RStudio is updated a couple of times a year. When a new version is available, you will be asked to update. It’s a good idea to upgrade regularly so you can take advantage of the latest and greatest features.

Datasets:

Some of the exercises in this module require additional datasets. The datasets can be found in the following google drive (Please right click and open in a new tab):

This module does not require you to download the files individually. We will be downloading them directly using some code.If you’d like to preview the files, you may choose to.

Table of Contents:

Recommended Resources:

Recommended Text:  R & Bioconductor Manual By Thomas Girke @ UC Riverside.   This is an excellent resource, and this module summarizes and annotates, building from their resource.

Cheatsheets:

The cheatsheets below summarize the concepts in this module in a succinct page. The information is a little dense when you look at it from a beginner’s perspective.

https://www.rstudio.com/resources/cheatsheets/ 

Stuck? Try these tips out!

As with any skill, you are bound to make some mistakes along the way. I find these to be the most important part of my learning experience as it prompts me to dig deeper and understand things at the fundamental level. When you come across a hurdle in R, try these tips out!

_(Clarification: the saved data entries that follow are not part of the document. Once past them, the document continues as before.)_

-- ==== Sys2Proof/Machine/Legal.lean ====
section
/-! DEFINITION. The fields an instruction may hold: every ILLEGAL that the words alone decide
(04 R112; 02 R41, R42; the entries of 05 to 09), reserved and unused zero fields apart, which the
decoder checks for all instructions at once (Decode.lean). -/

namespace Sys2Proof

/-- Registers one value of the type takes: two for a 64-bit type (R71). -/
def Ty.regs : Ty → Nat
  | .i64 | .n64 | .f64 => 2
  | _ => 1

/-- Width of one element in bits (R71). -/
def Ty.elemBits : Ty → Nat
  | .i64 | .n64 | .f64 => 64
  | .f16x2 | .bf16x2 | .i16x2 | .n16x2 => 16
  | .i8x4 | .n8x4 => 8
  | _ => 32

/-- Elements of a value (R71). -/
def Ty.elems : Ty → Nat
  | .f16x2 | .bf16x2 | .i16x2 | .n16x2 => 2
  | .i8x4 | .n8x4 => 4
  | _ => 1

/-- The i* types, which are two's complement (R73). -/
def Ty.signed : Ty → Bool
  | .i32 | .i64 | .i16x2 | .i8x4 => true
  | _ => false

/-- The floating-point types. -/
def Ty.isFloat : Ty → Bool
  | .f32 | .f64 | .f16x2 | .bf16x2 => true
  | _ => false

def Ty.ints : List Ty := [.i32, .n32, .i64, .n64, .i16x2, .n16x2, .i8x4, .n8x4]
def Ty.narrowInts : List Ty := [.i32, .n32, .i16x2, .n16x2, .i8x4, .n8x4]
def Ty.wholeInts : List Ty := [.i32, .n32, .i64, .n64]
def Ty.floats : List Ty := [.f32, .f64, .f16x2, .bf16x2]
def Ty.every : List Ty :=
  [.i32, .n32, .i64, .n64, .f32, .f64, .f16x2, .bf16x2, .i16x2, .n16x2, .i8x4, .n8x4]

/-- Number 254, the literal (R41). -/
def Reg.lit : Reg := 254#8
/-- Number 255, the register that reads zero and discards writes (R41). -/
def Reg.z : Reg := 255#8

/-- The predicate that always holds (R109). -/
def Pred.always : Pred := ⟨false, 0⟩

/-- How an entry uses a register field of F-3R. -/
inductive FieldUse where
  /-- not used: must be zero (R104) -/
  | unused
  /-- a source of `n` registers, or the literal -/
  | src (n : Nat)
  /-- a source of `n` registers, never the literal -/
  | srcReg (n : Nat)
  /-- a destination of `n` registers -/
  | dst (n : Nat)
  /-- a predicate code read as a source (R130) -/
  | pcode
  /-- a predicate code written (R130) -/
  | pcodeDst
  /-- a p predicate code without NEG (R160, R163) -/
  | pOnly
  /-- a q predicate code without NEG (R164) -/
  | qOnly
deriving DecidableEq, Repr

/-- A field of `n` registers that may hold 255 but not the literal (R42). -/
def Reg.okGroup (n : Nat) (r : Reg) : Bool :=
  r == Reg.z || (r != Reg.lit && r.toNat % n == 0)

def FieldUse.ok (u : FieldUse) (r : Reg) : Bool :=
  match u with
  | .unused => r == 0
  | .src n => r == Reg.lit || r.okGroup n
  | .srcReg n => r.okGroup n
  | .dst n => r.okGroup n
  | .pcode => r.toNat < 32
  | .pcodeDst => r.toNat < 16
  | .pOnly => r.toNat < 8
  | .qOnly => 8 ≤ r.toNat && r.toNat < 16

/-- The field selects IMM8 (R104). -/
def FieldUse.takesImm (u : FieldUse) (r : Reg) : Bool :=
  match u with
  | .src _ => r == Reg.lit
  | _ => false

/-- What an F-3R entry accepts besides its register fields. -/
structure F3Rule where
  d    : FieldUse := .unused
  a    : FieldUse := .unused
  b    : FieldUse := .unused
  c    : FieldUse := .unused
  tys  : List Ty := [.i32]
  /-- the rounding bits may be non-zero -/
  rnd  : Bool := false
  /-- SAT may be 1 -/
  sat  : Bool := false
  /-- the entry reads IMM8 itself -/
  imm  : Bool := false

def F3Rule.ok (r : F3Rule) (o : F3) : Bool :=
  r.d.ok o.d && r.a.ok o.a && r.b.ok o.b && r.c.ok o.c
  && r.tys.contains o.ty
  && (r.rnd || o.rnd == .rn) && (r.sat || !o.sat)
  && (r.imm || o.imm == 0 || r.a.takesImm o.a || r.b.takesImm o.b || r.c.takesImm o.c)

/-- Every field but OPC and PRED zero (R143, R195). -/
def F3.bare (o : F3) : Bool := ({ : F3Rule }).ok o

/-- The special registers of `rdsr` (R145). -/
def rdsrNumbers : List Nat :=
  [0x00, 0x01, 0x02, 0x10, 0x11, 0x12, 0x13, 0x14, 0x15, 0x16, 0x17,
   0x18, 0x19, 0x1A, 0x1B, 0x1C, 0x1D, 0x1E, 0x1F,
   0x20, 0x21, 0x22, 0x24, 0x28, 0x29, 0x2A, 0x2B]

/-- The code of a type (R110). -/
def Ty.code : Ty → BitVec 4
  | .i32 => 0 | .n32 => 1 | .i64 => 2 | .n64 => 3 | .f32 => 4 | .f64 => 5
  | .f16x2 => 6 | .bf16x2 => 7 | .i16x2 => 8 | .n16x2 => 9 | .i8x4 => 10 | .n8x4 => 11

/-- The type of a code; 12 to 15 are reserved (R110). -/
def Ty.ofCode (c : BitVec 4) : Option Ty :=
  match c.toNat with
  | 0 => some .i32 | 1 => some .n32 | 2 => some .i64 | 3 => some .n64
  | 4 => some .f32 | 5 => some .f64 | 6 => some .f16x2 | 7 => some .bf16x2
  | 8 => some .i16x2 | 9 => some .n16x2 | 10 => some .i8x4 | 11 => some .n8x4
  | _ => none

/-- The element-wise forms of R115: D, A, B of one width. -/
def legalBin (tys : List Ty) (sat : Bool) (o : F3) : Bool :=
  ({ d := .dst o.ty.regs, a := .src o.ty.regs, b := .src o.ty.regs, tys, sat : F3Rule }).ok o

/-- The shifts of R122: B is one register. -/
def legalShift (o : F3) : Bool :=
  ({ d := .dst o.ty.regs, a := .src o.ty.regs, b := .src 1, tys := Ty.ints : F3Rule }).ok o

/-- `popc`, `clz`, `ffs` (R122). -/
def legalCount (o : F3) : Bool :=
  ({ d := .dst 1, a := .src o.ty.regs, tys := [.n32, .n64] : F3Rule }).ok o

/-- The predicate forms of R133. -/
def legalPBin (o : F3) : Bool := ({ d := .pcodeDst, a := .pcode, b := .pcode : F3Rule }).ok o

/-- The float forms of R147 with D, A, B of the type. -/
def legalFBin (rnd : Bool) (o : F3) : Bool :=
  ({ d := .dst o.ty.regs, a := .src o.ty.regs, b := .src o.ty.regs, tys := Ty.floats,
     rnd, sat := rnd : F3Rule }).ok o

/-- The special functions of R153. -/
def legalSpecial (f64 : Bool) (o : F3) : Bool :=
  ({ d := .dst o.ty.regs, a := .src o.ty.regs,
     tys := if f64 then Ty.floats else [.f32, .f16x2, .bf16x2] : F3Rule }).ok o

/-- The six types of a scalar `cvt` (R154). -/
def cvtTys : List Ty := [.i32, .n32, .i64, .n64, .f32, .f64]

/-- The source type of a scalar `cvt` (R154). -/
def F3.cvtSrc (o : F3) : Option Ty :=
  if o.imm.toNat < 16 then Ty.ofCode (o.imm.extractLsb' 0 4) else none

def legalCvt (k : CvtVar) (o : F3) : Bool :=
  match k with
  | .scalar =>
    match o.cvtSrc with
    | none => false
    | some s =>
      ({ d := .dst o.ty.regs, a := .srcReg s.regs, tys := cvtTys,
         rnd := o.ty.isFloat || s.isFloat, sat := true, imm := true : F3Rule }).ok o
      && cvtTys.contains s && s != o.ty
  | .narrow =>
    ({ d := .dst 1, a := .srcReg 1, b := .srcReg 1, tys := [.f16x2, .bf16x2],
       rnd := true, sat := true : F3Rule }).ok o
  | .widen =>
    ({ d := .dst 1, a := .srcReg 1, tys := [.f32], imm := true : F3Rule }).ok o
    && o.imm.toNat < 32 && (o.imm.toNat % 16 == 6 || o.imm.toNat % 16 == 7)

/-- LOG of `xchg` (R160). -/
def F3.xLog (o : F3) : Nat := o.imm.toNat % 16
/-- The literal c of `xchg` (R160). -/
def F3.xLit (o : F3) : Nat := o.imm.toNat / 16

def legalXchg (m : XMode) (o : F3) : Bool :=
  ({ d := .dst 1, a := .src 1, b := if m == .idx then .srcReg 1 else .src 1, c := .pOnly,
     imm := true : F3Rule }).ok o
  && 1 ≤ o.xLog && o.xLog ≤ 10
  && (if o.b == Reg.lit then decide (o.xLit < 2 ^ o.xLog) else o.xLit == 0)

def legalVote (m : VMode) (o : F3) : Bool :=
  ({ d := match m with
      | .any | .all => .pcodeDst
      | .count | .ballot => .dst 1,
     a := .pcode, c := .dst 1 : F3Rule }).ok o

def ROp.tys : ROp → List Ty
  | .add | .min | .max => [.i32, .n32, .i64, .n64, .f32]
  | .and | .or | .xor => [.n32, .n64]

/-- The combining forms of R163; `c` is the segment predicate of `segm`. -/
def legalScan (op : ROp) (c : FieldUse) (o : F3) : Bool :=
  ({ d := .dst o.ty.regs, a := .src o.ty.regs, c, tys := op.tys,
     rnd := op == .add && o.ty == .f32, sat := op == .add && o.ty != .f32 : F3Rule }).ok o

/-- Registers of DATA for a width (R172). -/
def Width.regs : Width → Nat
  | .w64 => 2
  | .w128 => 4
  | _ => 1

/-- Bytes of a width (R172). -/
def Width.bytes : Width → Nat
  | .w8 | .s8 => 1
  | .w16 | .s16 => 2
  | .w32 => 4
  | .w64 => 8
  | .w128 => 16

/-- The widths a store has (R172). -/
def Width.stores : Width → Bool
  | .s8 | .s16 => false
  | _ => true

/-- What an F-MEM entry accepts. -/
structure FMemRule where
  /-- registers of DATA; 0 when DATA must be zero -/
  data  : Nat
  /-- BASE is used -/
  base  : Bool := true
  ords  : List MemOrd := [.plain]
  scopes : List Scope := [.team]
  few   : Bool := false
  fec   : Bool := false
  far   : Bool := false

def FMemRule.ok (r : FMemRule) (o : FMem) : Bool :=
  (if r.data == 0 then o.data == 0 else o.data.okGroup r.data)
  && (if r.base then o.base.okGroup 2 else o.base == 0 && o.off == 0)
  && r.ords.contains o.ord && r.scopes.contains o.scope
  && (r.few || !o.few) && (r.fec || !o.fec) && (r.far || !o.far)

def Scope.every : List Scope := [.team, .group, .cluster, .package, .system]
def Scope.toCluster : List Scope := [.team, .group, .cluster]
def MemOrd.every : List MemOrd := [.plain, .acq, .rel, .acqrel]

def legalLd (o : FMem) (n : Nat) : Bool :=
  ({ data := n, ords := [.plain, .acq], scopes := Scope.every : FMemRule }).ok o
def legalSt (o : FMem) (n : Nat) : Bool :=
  ({ data := n, ords := [.plain, .rel], scopes := Scope.every : FMemRule }).ok o
def legalLds (o : FMem) (n : Nat) : Bool :=
  ({ data := n, ords := [.plain, .acq], scopes := Scope.toCluster, few := true, fec := true
     : FMemRule }).ok o
def legalSts (o : FMem) (n : Nat) : Bool :=
  ({ data := n, ords := [.plain, .rel], scopes := Scope.toCluster, fec := true : FMemRule }).ok o

/-- Registers of the value an `atom` or `red` carries (R181). -/
def AOp.regs : AOp → Nat
  | .add64 | .minS64 | .maxS64 | .and64 | .or64 | .xor64 | .xchg64 => 2
  | _ => 1

/-- The exchanges, which `red` does not have (R181). -/
def AOp.isXchg : AOp → Bool
  | .xchg32 | .xchg64 => true
  | _ => false

def legalAtomic (o : FMem) (n : Nat) : Bool :=
  ({ data := n, ords := MemOrd.every, scopes := Scope.every, far := true : FMemRule }).ok o

/-- A barrier form (R196): SCOPE is GROUP. -/
def legalBarrier (o : FMem) (n : Nat) : Bool :=
  ({ data := n, scopes := [.group] : FMemRule }).ok o

def legalDecl (k : DKind) (o : FMem) : Bool :=
  o.data != Reg.z &&
  match k with
  | .lane | .team => ({ data := 1, base := false : FMemRule }).ok o
  | .mem | .bank => ({ data := 1 : FMemRule }).ok o

/-- A 4-bit address register field is even (R211). -/
def even4 (r : BitVec 4) : Bool := r.toNat % 2 == 0

/-- Rows a dataflow may step through (R220). -/
def Dataflow.maxSteps : Dataflow → Nat
  | .ip => 32
  | .op | .rw => 4095

def legalMloop (o : MloopOps) : Bool :=
  o.qset.toNat ≤ 8 && o.lclass != 0 && o.steps != 0 && o.steps.toNat ≤ o.df.maxSteps
  && even4 o.areg && even4 o.breg && even4 o.mreg && even4 o.oreg
  && match o.df with
    | .ip => o.breg == 0 && o.mreg == 0 && !o.sout && o.oreg == 0 && o.fbb == 0 && o.binc == 0
    | .op => o.mreg == 0 && !o.sout && o.oreg == 0
    | .rw => if o.sout then o.acc == 0 && !o.ovw else o.oreg == 0

/-- Bytes of one element of an `mdrain` output (R231). -/
def OFmt.bytes : OFmt → Nat
  | .f32 | .i32 => 4
  | .bf16 | .f16 => 2
  | .e4m3 | .e5m2 | .i8 => 1
  | .f64 => 8

/-- The outputs a tile kind accepts (R231). -/
def IKind.accepts : IKind → OFmt → Bool
  | .f32, .f32 | .f32, .bf16 | .f32, .f16 | .f32, .e4m3 | .f32, .e5m2 => true
  | .i32, .i32 | .i32, .i8 => true
  | .f64, .f64 | .f64, .f32 => true
  | _, _ => false

def legalMdrain (o : MdrainOps) : Bool :=
  o.qset.toNat ≤ 3 && o.ikind.accepts o.ofmt && even4 o.dreg && o.pitch != 0
  && (o.ikind != .f64 || o.acc.toNat % 2 == 0)
  && (!(o.ofmt == .i32 || o.ofmt == .i8) || o.rnd == .rn)
  && decide (32 * o.ofmt.bytes ≤ 16 * o.pitch.toNat)

/-- Stride `j` of a nest (R108): 3 · level + operand. -/
def FN.stride (n : FN) (j : Nat) : BitVec 8 := n.strides.extractLsb' (8 * j) 8

/-- Extent field of level `k` (R108). -/
def FN.extent (n : FN) (k : Nat) : BitVec 12 :=
  match k with
  | 0 => n.x0 | 1 => n.x1 | 2 => n.x2 | 3 => n.x3 | _ => n.x4

/-- Fields of the levels at or above DEPTH are zero (R108). -/
def FN.aboveZero (n : FN) : Bool :=
  (List.range 5).all fun k =>
    k < n.depth.toNat ||
      (n.extent k == 0 && !n.rmask.getLsbD k
       && n.stride (3 * k) == 0 && n.stride (3 * k + 1) == 0 && n.stride (3 * k + 2) == 0)

def NestOp.tys : NestOp → List Ty
  | .copy => Ty.every
  | .and | .or | .xor => [.n32, .n64]
  | _ => [.i32, .n32, .i64, .n64, .f32, .f64, .f16x2, .bf16x2]

/-- The operation reads B (R246): `.copy` and the reductions other than `.mac` do not. -/
def NestOp.usesB (op : NestOp) (red : Bool) : Bool :=
  match op with
  | .copy => false
  | .mac => true
  | _ => !red

def legalNest (op : NestOp) (ty : Ty) (n : FN) : Bool :=
  1 ≤ n.depth.toNat && n.depth.toNat ≤ 5 && n.aboveZero
  && op.tys.contains ty
  && (n.rmask == 0 || !(op == .copy || op == .sub || op == .mul))
  && n.bd.okGroup 2 && n.ba.okGroup 2 && n.bb.okGroup 2
  && (op.usesB (n.rmask != 0) ||
      (n.bb == 0 && n.shb == 0 && (List.range 5).all fun k => n.stride (3 * k + 2) == 0))
  && (List.range 5).all fun k => !n.rmask.getLsbD k || n.stride (3 * k) == 0

def legalRagged (pr : BitVec 3) (n : FN) : Bool :=
  pr != 0 && n.depth == 1 && n.rmask == 0 && n.shd == 0 && n.sha == 0 && n.shb == 0
  && n.strides == 0 && n.x1 == 0 && n.x2 == 0 && n.x3 == 0 && n.x4 == 0
  && n.bd.okGroup 2 && n.ba.okGroup 2 && n.bb.okGroup 2

/-- The fields `lace` and `laceg` share (R241, R244). -/
def legalCopy (src dst bar : Reg) (rowb : BitVec 24) (counts : Bool) : Bool :=
  src.okGroup 2 && dst.okGroup 2 && (if counts then bar.okGroup 2 else bar == 0)
  && rowb != 0 && rowb.toNat % 16 == 0

def legalLace (o : LaceOps) : Bool :=
  legalCopy o.src o.dst o.bar o.rowb (o.inc || o.outc)
  && match o.dims.toNat with
    | 0 => o.x1 == 0 && o.x2 == 0 && o.str == 0
    | 1 => o.x2 == 0 && o.str.okGroup 4
    | 2 => o.str.okGroup 4
    | _ => false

  • Help from RStudio: R has a lot of built in resources to help you out. They do very similar things and choosing one of these is a matter of preference.
    • Help Tab: I’ve mentioned this before, this tool is a life-saver. When I don’t really know how to use a function, I can quickly look through the manual on the help window.
    • Floating ToolTip: While typing a command, R offers a quick tool tip that helps you figure out the proper syntax to use
    • Help(): You can use this function to search for the manual in your console or notebook

  • Googling an error: When I come across an error, I copy it as it is and look for a solution on google. More often than not, someone else has had the same issue. You can see how they fixed the error and implement the same mechanism.

  • Asking for Help- Stack Overflow: If you have a unique error that you can’t find any resources on, ask for help. You can paste your code or error message and pose a very specific question. There is a community of people who would love to help you solve the issue!